Kania adds that he had seen a letter from the president giving away part of the Nakawa land to ten companies. The letter is addressed to the Ministry of Lands directing them to allocate land to ten companies including Allied Bank, The National Library and others.

The government had originally allocated the Naguru-Nakawa estate land to Opecprime Properties Uganda to develop the area into a modern satellite town composed of flats, mansionates, executive bungalows, commercial buildings and public facilities like leaisure parks etc. However, things later took a different turn. The sitting tenants petitioned the Inspector General of Government (IGG) protesting the sale of the land. The IGG halted any further development on the land until the  petition was disposed of. The petition is still pending.

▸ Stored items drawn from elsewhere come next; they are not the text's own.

theorem drainRing_shape (fn : Fn) (x1 : Nat) (x2 : State) : shape (drainRing fn x1 x2) = shape x2 := by
  induction x1 generalizing fn x2 with
  | zero =>
    unfold drainRing
    repeat' (first
      | with_reducible rfl
      | assumption
      | (with_reducible refine (foldlS_shape _ ?_ _ _).trans ?_)
      | simp only [↓ringWrite_shape, ↓updFn_shape, ↓mk_shape, ↓shape_ite, ↓fst_ite, ↓try_ite, ↓eng_ite, ↓reduceIte, ite_self, try_done, try_hold, try_trap, eng_done, eng_more, eng_wait, eng_trap]
      | split
      | intro _
      | (with_reducible show rect _ = rect _) <;> rfl
      | (with_reducible show Option.map rect _ = Option.map rect _) <;> (rw [‹getPart _ _ = some _›]; rfl)
      | (with_reducible show rect _ = rect _) <;> exact (noteIdle_rect _ _).trans rfl
      | (with_reducible show Option.map rect _ = Option.map rect _) <;> (rw [‹getPart _ _ = some _›]; exact congrArg some (noteIdle_rect _ _))
      | dsimp only
      | simp only [*])
  | succ y1 ih =>
    unfold drainRing
    repeat' (first
      | with_reducible rfl
      | assumption
      | (with_reducible refine (foldlS_shape _ ?_ _ _).trans ?_)
      | simp only [↓ringWrite_shape, ↓updFn_shape, ↓mk_shape, ↓shape_ite, ↓fst_ite, ↓try_ite, ↓eng_ite, ↓reduceIte, ite_self, try_done, try_hold, try_trap, eng_done, eng_more, eng_wait, eng_trap, ↓ih]
      | split
      | intro _
      | (with_reducible show rect _ = rect _) <;> rfl
      | (with_reducible show Option.map rect _ = Option.map rect _) <;> (rw [‹getPart _ _ = some _›]; rfl)
      | (with_reducible show rect _ = rect _) <;> exact (noteIdle_rect _ _).trans rfl
      | (with_reducible show Option.map rect _ = Option.map rect _) <;> (rw [‹getPart _ _ = some _›]; exact congrArg some (noteIdle_rect _ _))
      | dsimp only
      | simp only [*])

theorem drainFn_shape (s : State) (fn : Fn) : shape (drainFn s fn) = shape s := by
  unfold drainFn
  simp only [↓drainRing_shape]

theorem offerFn_shape (s : State) (fn : Fn) (r : EventRec) : shape (offerFn s fn r) = shape s := by
  unfold offerFn
  repeat' (first
    | with_reducible rfl
    | simp only [↓updFn_shape, ↓drainFn_shape]
    | split)

theorem badDoorbell_shape (s : State) (fn : Fn) (offset : Nat) : shape (badDoorbell s fn offset) = shape s := by
  unfold badDoorbell
  simp only [↓countT_shape, ↓updFn_shape, ↓offerFn_shape]

theorem countPart_shape (s : State) (f : Nat) (src : Nat) (n : Nat) : shape (countPart s f src n) = shape s := by
  unfold countPart
  repeat' (first
    | with_reducible rfl
    | (with_reducible refine (updPart_shape _ _ _ ?_).trans ?_)
    | split
    | intro _
    | (with_reducible show rect _ = rect _) <;> rfl)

In the meantime the Ministry of Lands allocated part of the Nakawa-Naguru land to other developers. Opec Prime Properties too has since sued government for breach of contract, seeking to repossess the land.

Opecprime Properties was given the land by President Museveni and cabinet in 2005. The tenants sued Opecprime seeking compensation before they left the estates. They lost the case, but have refused to leave since 2005 when they were asked by the developer to vacate the estates. Kampala City Council, the principal landlord, stopped collecting rent from the houses on the two estates in 2003 after the council had declared the units dilapidated and unfit for human habitation.

On June 13, 2008 the then Minister of Local Government Kahinda Otafiire wrote to Minister of Lands Omara Atubo rejecting the latter’s earlier proposal that Nakawa housing estate land be left out of the redevelopment project by Opec Prime Properties.

In the letter Otafiire reminded Atubo of  the May 5, 2008 meeting with the president at State House Nakasero where they discussed the problem of allocating part of the estate lands to small developers yet the government had already entered an agreement with Opecprime Properties to redevelop the area. It also transpired that the small private developers had already acquired titles for the plots allocated to them.

Otafiire told Atubo that during the State House meeting, it was pointed out that the reallocation of the land to small developers was jeopardising the Opecprime Properties’ efforts to redevelop the estate.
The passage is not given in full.